Arthur Seymour Sullivan was a pianist, composer, and professor at the Royal Academy of Music. While a twenty-year-old student at the Leipzig Conservatory, his incidental music for Shakespeare's The Tempest was successfully performed at London's Crystal Place. During the 1860's he composed concerti, piano music, a Symphony in E, overtures, an oratorio, and two comic operas, Cox and Box and The Contrabandista.

Although they had a perfunctory meeting in 1869, it was not until 1871 that impresario John Hollingshead sent Gilbert's libretto of Thespis to Sullivan for musical accompaniment. Unfortunately, this collaboration proved to be a huge flop. However, four years later, they made theatrical history at the suggestion of Richard D'Oyly Carte with the operas Trial By Jury, H.M.S. Pinafore, The Pirates of Penzance, and The Mikado. Carte later built the Savoy Theater for their work; eventually, the Savoy Theater represented the culmination of their creative endeavors.

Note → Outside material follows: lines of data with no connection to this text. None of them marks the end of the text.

-- ==== Sys2Proof/Tests/WitnessB.lean ====
section
/-!
SUPPORT. Witnesses: for each statement of Obligations.lean with hypotheses, states and operands that meet the hypotheses of each clause.
-/
namespace Sys2Proof.Tests

set_option Elab.async false

open Sys2Proof Sys2Proof.Machine

/-! ### Charger, cell monitor and Ration -/

/-- Any single fields given, the conditions under which the charger may run (R134). -/
def chargeable (l : List (Fld × Nat)) : Dev :=
  { on ([(F.CHG_CTRL_EN, 1), (F.CHG_STAT_INPORT, 1), (F.PD_STAT_CONTRACT 0, 1), (F.CEL_CFG_NCELL, 8), (F.CEL_STAT_PRESENT, 1), (F.CHG_STAT_TBAND, 2)] ++ l) with
    stw := { rom := .image } }
/-- A device with an open charge session. -/
def session (l : List (Fld × Nat)) : Dev := { on l with pack := { sess := true } }

theorem witness_Pack : upDev.up = true := by decide +kernel
theorem witness_SessionRecord : (session []).pack.sess = true ∧ 1 ≤ 8 ∧ 0 < 16 ∧ upDev.pack.sess = false := by decide +kernel
theorem witness_ChargeSessions : (chargeable []).mayCharge = true ∧ (chargeable []).up = true ∧
    setsReserved R.CHG_CTRL ((0x52 : Word) ||| 0x10000) = false ∧ setsReserved R.CHG_CTRL ((2 : Word) &&& 0xFFFFFFFD) = false := by decide +kernel
theorem witness_CellScan : (let d : Dev := { on [(F.CEL_CFG_NCELL, 8), (F.CEL_STAT_OWBUSY, 1)] with pack := { owPin := 8, gauge := 2 ^ 47 - 2 } };
      d.up = true ∧ (7 : Fin 8).val < d.nCells ∧ d.withheld 7 = true ∧ d.withheld 0 = false ∧ (2 ^ 47 - 1 : Int) ≤ d.pack.gauge + 1 ∧ (0 : Int) < 1 ∧
      -(2 ^ 47 : Int) < d.pack.gauge + 0 ∧ d.pack.gauge + 0 < (2 ^ 47 - 1 : Int)) ∧
    (let d : Dev := { pack := { gauge := 1 - 2 ^ 47 } }; d.pack.gauge + (-1) ≤ -(2 ^ 47 : Int) ∧ (-1 : Int) < 0) := by decide +kernel
theorem witness_ScanFollows : (let d : Dev := session [(F.CHG_STAT_STATE, 3), (F.CHG_STAT_TBAND, 4)];
      d.pack.sess = true ∧ d.get F.CHG_STAT_SUSP ≠ 4 ∧ d.suspReason ≠ 0) ∧
    (let d : Dev := Dev.sets { upDev with pack := { sess := true }, stw := { rom := .image } } [(F.CHG_STAT_STATE, 6), (F.CHG_STAT_TBAND, 2), (F.CHG_STAT_SUSP, 1)];
      d.pack.sess = true ∧ d.get F.CHG_STAT_SUSP ≠ 4 ∧ d.suspReason = 0 ∧ d.get F.CHG_STAT_STATE = 6 ∧ d.stewardRuns = true ∧ d.pack.dead = false) ∧
    (session [(F.CHG_STAT_SUSP, 4)]).get F.CHG_STAT_SUSP = 4 ∧ upDev.pack.sess = false := by decide +kernel
theorem witness_OpenWireTest : upDev.up = true ∧ setsReserved R.CEL_OWCFG ((0 : Word) ||| 0x100) = false ∧
    8 ≤ (on [(F.CEL_CFG_NCELL, 8)]).nCells ∧ (on [(F.CEL_CFG_NCELL, 8)]).nCells ≤ 8 ∧ (0 : Nat) ≤ upDev.nCells ∧ upDev.nCells ≤ 8 ∧
    setsReserved R.CEL_GAUGEH ((0 : Word) ||| 0x40000000) = false := by decide +kernel

/-- The seven draws strictly increasing and the settings that EN asks for. -/
def rated (l : List (Fld × Nat)) : Dev :=
  on ((List.range 7).map (fun i => (F.RAT_LVL_DRAW i, i)) ++ [(F.RAT_STORE_CBULK, 1), (F.RAT_RAIL_VFLOOR, 1), (F.RAT_RPACK_RCFG, 1)] ++ l)

theorem witness_BurstRequest : upDev.up = true ∧ upDev.is (F.TDM_STAT_RUNNING (upDev.get F.RAT_CTRL_PORT)) = false ∧
    (on [(F.RAT_CTRL_PORT, 1), (F.TDM_STAT_RUNNING 1, 1)]).up = true ∧
    (on [(F.RAT_CTRL_PORT, 1), (F.TDM_STAT_RUNNING 1, 1)]).is (F.TDM_STAT_RUNNING ((on [(F.RAT_CTRL_PORT, 1), (F.TDM_STAT_RUNNING 1, 1)]).get F.RAT_CTRL_PORT)) = true := by
  decide +kernel
theorem witness_BurstDecision : (∃ (d : Dev) (w : Nat), w < 2 ^ 16 ∧ bits w 12 3 = 0 ∧ d.is F.RAT_STAT_ACTIVE = true) ∧
    (∃ (d : Dev) (w r : Nat), w < 2 ^ 16 ∧ bits w 12 3 ≠ 0 ∧ d.preReason = some r ∧ r < 16 ∧ d.is F.RAT_STAT_ACTIVE = false) ∧
    (∃ (d : Dev) (w vr l t : Nat), w < 2 ^ 16 ∧ bits w 12 3 ≠ 0 ∧ d.preReason = none ∧ d.admitLevel (d.ratModel vr) (bits w 8 4) (bits w 12 3) = some (l, t)) ∧
    (∃ (d : Dev) (w vr : Nat), w < 2 ^ 16 ∧ bits w 12 3 ≠ 0 ∧ d.preReason = none ∧ d.admitLevel (d.ratModel vr) (bits w 8 4) (bits w 12 3) = none ∧
      d.is F.RAT_STAT_ACTIVE = false) :=
  ⟨⟨on [(F.RAT_STAT_ACTIVE, 1)], 0x8FF0, by decide +kernel⟩, ⟨on [(F.SUP_STAT_STAGE, 1)], 0xFFF0, 3, by decide +kernel⟩,
   ⟨{ rated [(F.RAT_CTRL_EN, 1), (F.CEL_STAT_PRESENT, 1), (F.CEL_PACK_CODE, 0x3FFF), (F.CEL_CFG_NCELL, 8), (F.CEL_STAT_LOWEST, 0x3FFF), (F.RAT_RPACK_REST, 1)] with rat := { ready := true } }, 0xFF00, 0, 7, 15, by decide +kernel⟩,
   ⟨{ rated [(F.RAT_CTRL_EN, 1), (F.RAT_LVL_DRAW 0, 0x3FF), (F.RAT_RPACK_REST, 1)] with rat := { ready := true } }, 0x9000, 0, by decide +kernel⟩⟩
theorem witness_AdmittedLevelFits : ∃ (d : Dev) (l t : Nat), d.admitLevel (d.ratModel 0) 15 7 = some (l, t) :=
  ⟨{ rated [(F.RAT_CTRL_EN, 1), (F.CEL_STAT_PRESENT, 1), (F.CEL_PACK_CODE, 0x3FFF), (F.CEL_CFG_NCELL, 8), (F.CEL_STAT_LOWEST, 0x3FFF), (F.RAT_RPACK_REST, 1)] with rat := { ready := true } }, 7, 15, by decide +kernel⟩
theorem witness_GrantWordParity : ∃ d : Dev, d.get F.RAT_STAT_LEVEL = 7 ∧ d.get F.RAT_STAT_REASON = 15 ∧ d.get F.RAT_STAT_TAG = 15 ∧ d.rat.dur < 16 :=
  ⟨{ on [(F.RAT_STAT_LEVEL, 7), (F.RAT_STAT_REASON, 15), (F.RAT_STAT_TAG, 15)] with rat := { dur := 15 } }, by decide +kernel⟩
theorem witness_RationEnable : (∃ (s : State) (w : Word), s.dev.up = true ∧ setsReserved R.RAT_CTRL (w ||| 1) = false ∧ bits (w ||| 1).toNat 16 8 = 0) ∧
    (∃ (s : State) (w : Word), s.dev.up = true ∧ setsReserved R.RAT_CTRL (w ||| 1) = false ∧ bits (w ||| 1).toNat 16 8 ≠ 0 ∧
      s.dev.changesLocked .bar0 R.RAT_CTRL 0 (w ||| 1) = false ∧ s.dev.is F.RAT_CTRL_EN = false ∧
      ∃ i < 6, s.dev.get (F.RAT_LVL_DRAW (i + 1)) ≤ s.dev.get (F.RAT_LVL_DRAW i)) ∧
    (∃ (s : State) (w : Word), s.dev.up = true ∧ setsReserved R.RAT_CTRL (w ||| 1) = false ∧ bits (w ||| 1).toNat 16 8 ≠ 0 ∧
      s.dev.changesLocked .bar0 R.RAT_CTRL 0 (w ||| 1) = false ∧ s.dev.is F.RAT_CTRL_EN = false ∧
      (∀ i < 6, s.dev.get (F.RAT_LVL_DRAW i) < s.dev.get (F.RAT_LVL_DRAW (i + 1))) ∧ s.dev.get F.RAT_STORE_CBULK ≠ 0 ∧
      s.dev.get F.RAT_RAIL_VFLOOR ≠ 0 ∧ s.dev.get F.RAT_RPACK_RCFG ≠ 0 ∧
      bits w.toNat 4 1 ≠ s.dev.get F.RAT_CTRL_PORT ∧ bitOf w.toNat 1 = false) :=
  ⟨⟨st upDev, 1, by decide +kernel⟩, ⟨st upDev, 0x10001, by decide +kernel⟩, ⟨st (rated []), 0xFF0011, by decide +kernel⟩⟩
theorem witness_Grants : upDev.up = true ∧ setsReserved R.RAT_CTRL ((0x640010 : Word) ||| 2) = false ∧ bits ((0x640010 : Word) ||| 2).toNat 16 8 ≠ 0 ∧
    upDev.changesLocked .bar0 R.RAT_CTRL 0 ((0x640010 : Word) ||| 2) = false ∧ bitOf ((0x640010 : Word) ||| 2).toNat 0 = upDev.is F.RAT_CTRL_EN := by
  decide +kernel

/-! ### Hub path -/

/-- A hub connected to a running host. -/
def hubbed (l : List (Fld × Nat)) : Dev := live ((F.PRT_STAT_STATUS 0, 1) :: l)
/-- And its audio function with slot `n` enabled. -/
def funcd (n : Nat) (l : List (Fld × Nat)) : Dev :=
  hubbed ([(F.HUB_CTRL_FNEN, 1), (F.PRT_STAT_STATUS 9, 1), (F.HUB_STAT_FNCFG, 1), (F.EPM_SLOT_EN n, 1), (F.EPM_SLOT_MPS n, 8)] ++ l)

/-- SETUP packets: SET_ADDRESS, SET_CONFIGURATION, GET_STATUS and SET_FEATURE(PORT_RESET) of ports at both ends of their ranges, a reserved type. -/
theorem witness_HubControl : (hubbed []).up = true ∧ (hubbed []).hubLive = true ∧ suType 0x0500 = 0 ∧ suReq 0x0500 = 5 ∧ suReq 0x0900 = 9 ∧
    suType 0x00000009000000A3 = 0xA3 ∧ suReq 0x00000009000000A3 = 0 ∧ suIndex 0x00000009000000A3 % 256 = 9 ∧ suIndex 0x00000001000000A3 % 256 = 1 ∧
    suType 0x0000000800040323 = 0x23 ∧ suReq 0x0000000800040323 = 3 ∧ suValue 0x0000000800040323 = 4 ∧ suIndex 0x0000000800040323 % 256 = 8 ∧
    (hubbed [(F.PRT_STAT_STATUS 8, 0x100)]).st 8 8 = true ∧ bits 0x60 5 2 = 3 ∧
    ({ funcd 2 [] with hub := { setup := some 0x0500 } } : Dev).fnLive = true ∧ ({ funcd 2 [] with hub := { setup := some 0x0500 } } : Dev).up = true ∧
    fnForwarded 0x0500 = false ∧ fnForwarded 0x0900 = true ∧ (hubbed []).hub.setup = none ∧ (hubbed []).fnLive = false ∧
    upDev.up = true ∧ upDev.hubLive = false ∧ upDev.fnLive = false ∧ setsReserved R.HUB_CTLREPLY (2 : Word) = false := by decide +kernel
theorem witness_FunctionEndpoints : upDev.up = true ∧ 2 ≤ (15 : Fin 16).val ∧ setsReserved R.EPM_BANK (0x80088008 : Word) = false ∧ (1 : Fin 16).val < 2 := by
  decide +kernel
theorem witness_HubUpstream : upDev.up = true ∧
    (∀ i ∈ [8, 0, 1], setsReserved R.HUB_CTRL (withBit (5 : Word) i) = false ∧
      (hubbed [(F.EPM_DIR_COUNT, 1)]).changesLocked .bar0 R.HUB_CTRL 0 (withBit (5 : Word) i) = false) ∧
    (let d : Dev := live [(F.HUB_CTRL_EN, 1), (F.PD_STAT_TCSTATE 0, 2)];
      d.is F.HUB_CTRL_EN = true ∧ d.usbAllowed 0 = true ∧ d.is (F.PRT_STAT_FENCED 0) = false) := by decide +kernel
theorem witness_HubPorts : upDev.up = true ∧ (8 : Fin 9).val ≠ 0 ∧ (live []).isLocal 8 = false ∧ (live [(F.PRT_STAT_SIDE 8, 1)]).isLocal 8 = true := by
  decide +kernel

/-! ### Port steering and the local host engine -/

/-- A port steered to the local host engine, owned by T000 and powered. -/
def localled (p : Nat) (l : List (Fld × Nat)) : Dev :=
  live ([(F.PRT_STAT_SIDE p, 1), (F.PRT_LSTAT_PARKED (p - 1), 0), (F.PRT_LSTAT_POWER (p - 1), 1), (F.LHE_CTRL_EN, 1)] ++ l)
/-- A steer of a port at a step. -/
def steered (p : Nat) (x : Steer) (l : List (Fld × Nat)) : Dev := { live l with lhe := { steer := [(p, x)] } }
/-- A bulk IN context on DS8 with a transfer of 16 bytes. -/
def transferring : Dev :=
  { localled 8 [(F.PRT_LSTAT_ENABLED 7, 1), (F.PRT_LSTAT_CONN 7, 1), (F.PRT_LSTAT_SPEED 7, 3), (F.LHE_CTXW0_VALID 127, 1), (F.LHE_CTXW0_PORT 127, 8), (F.LHE_CTXW0_STATE 127, 1),
      (F.LHE_CTXW0_TYPE 127, 2), (F.LHE_CTXW0_DIR 127, 1), (F.LHE_CTXW1_MPS 127, 8)] with
    hif := { running := [{ t := 0, sq := 0, idx := 0, op := 0x06, w := [127, 0x1000, 0, 16, 0, 0, 0] }] } }

theorem witness_Steering : upDev.up = true ∧ 1 ≤ (8 : Fin 10).val ∧ (8 : Fin 10).val ≤ 8 ∧ setsReserved R.PRT_STEER (withBit (0x1000000 : Word) 31) = false ∧
    (let d : Dev := live [(F.LHE_CTRL_EN, 1)];
      firstByRank (d.steerChecks 8 (bitOf (withBit (0x1000000 : Word) 31).toNat 24) (bits (withBit (0x1000000 : Word) 31).toNat 0 8)) = .done) ∧
    (0 : Fin 10).val = 0 ∧ (9 : Fin 10).val = 9 ∧
    (let d : Dev := { live [(F.LHE_CTRL_EN, 1)] with urec := [(0, { fenced := true })] };
      d.unitFenced 0 = true ∧ d.is (F.PRT_STEER_BUSY (8 - 1)) = false ∧ firstByRank (d.steerWrong 8 true 0) = .done) ∧ (8 : Fin 9).val ≠ 0 := by
  decide +kernel
theorem witness_LocalPorts : upDev.up = true := by decide +kernel
/-- A control context on DS1 with a transfer at a stage. -/
def control (stage op : Nat) : Dev × Tkt :=
  let tk : Tkt := { t := 0, sq := 0, idx := 0, op := op, w := [127, 0x1000, 0, 16, 0, 0, 0], stage := stage };
  ({ Dev.sets transferring [(F.LHE_CTXW0_TYPE 127, 0)] with hif := { running := [tk] } }, tk)
/-- A transaction that is in its place; the stages of a control transfer; a bulk IN and a bulk OUT transfer; a halt of each cause. -/
theorem witness_LocalTransactions : transferring.up = true ∧ transferring.starts 127 = true ∧ upDev.starts 127 = false ∧
    (∃ tk t, transferring.live (isXfer 127) = tk :: t ∧ transferring.inPart tk.t = false ∧ transferring.xferIn 127 tk = true ∧
      transferring.get (F.LHE_CTXW0_TYPE 127) = 2 ∧ (Dev.sets transferring [(F.LHE_CTXW0_DIR 127, 0)]).xferIn 127 tk = false) ∧
    (∀ k ∈ [0, 1, 2], (control k 6).1.inPart (control k 6).2.t = false ∧ ((control k 6).1.get (F.LHE_CTXW0_TYPE 127) == 0) = true ∧
      (control k 6).2.stage = k) ∧
    transferring.get (F.LHE_CTXW0_PORT 127) < 9 ∧ (3 : Nat) < 4 := by
  refine ⟨by decide +kernel, by decide +kernel, by decide +kernel, ⟨_, _, rfl, by decide +kernel⟩, by decide +kernel, by decide +kernel, by decide +kernel⟩
theorem witness_LocalMicroframes : upDev.up = true ∧ upDev.lhe.sofAt = none ∧ ({ upDev with lhe := { sofAt := some 3000 } } : Dev).lhe.sofAt = some 3000 := by
  decide +kernel

end Sys2Proof.Tests
end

During the month of January, the New York Gilbert & Sullivan Players will be performing The Rose of Persia, The Yeoman of the Guard, and The Mikado. Before attending these operas, come to the library to familiarize yourself with the plots and lyrics of these works in Frank Ledlie Moore's Crowell's Handbook of Gilbert and Sullivan or W. S. Gilbert's The Annotated Gilbert and Sullivan. Feel free to borrow the compact discs of The Yeoman of the Guard or The Mikado before the performance. For those unable to attend a live production, the Library has a DVD of The Pirates of Penzance, a video of The Gondoliers, H.M.S. Pinafore, or Ruddigore. Additionally, the 1999 movie Topsy Turvy does a superb job of portraying the music and the teamwork of Gilbert & Sullivan.

One of the most timely lines from H.M.S. Pinafore is sung by Sir Joseph Porter, the First Lord of the Admiralty. He sings about his job qualifications for serving in such an important position and ends the song with this astute advice:
"Stick close to your desks and never go to sea,
And you all may be Rulers of the Queen's Navee."
The Chorus then repeats these closing lines.

Once you explore the world of Gilbert & Sullivan, you may become an aficionado of their delightful, satirical melodramas and parodies of human nature.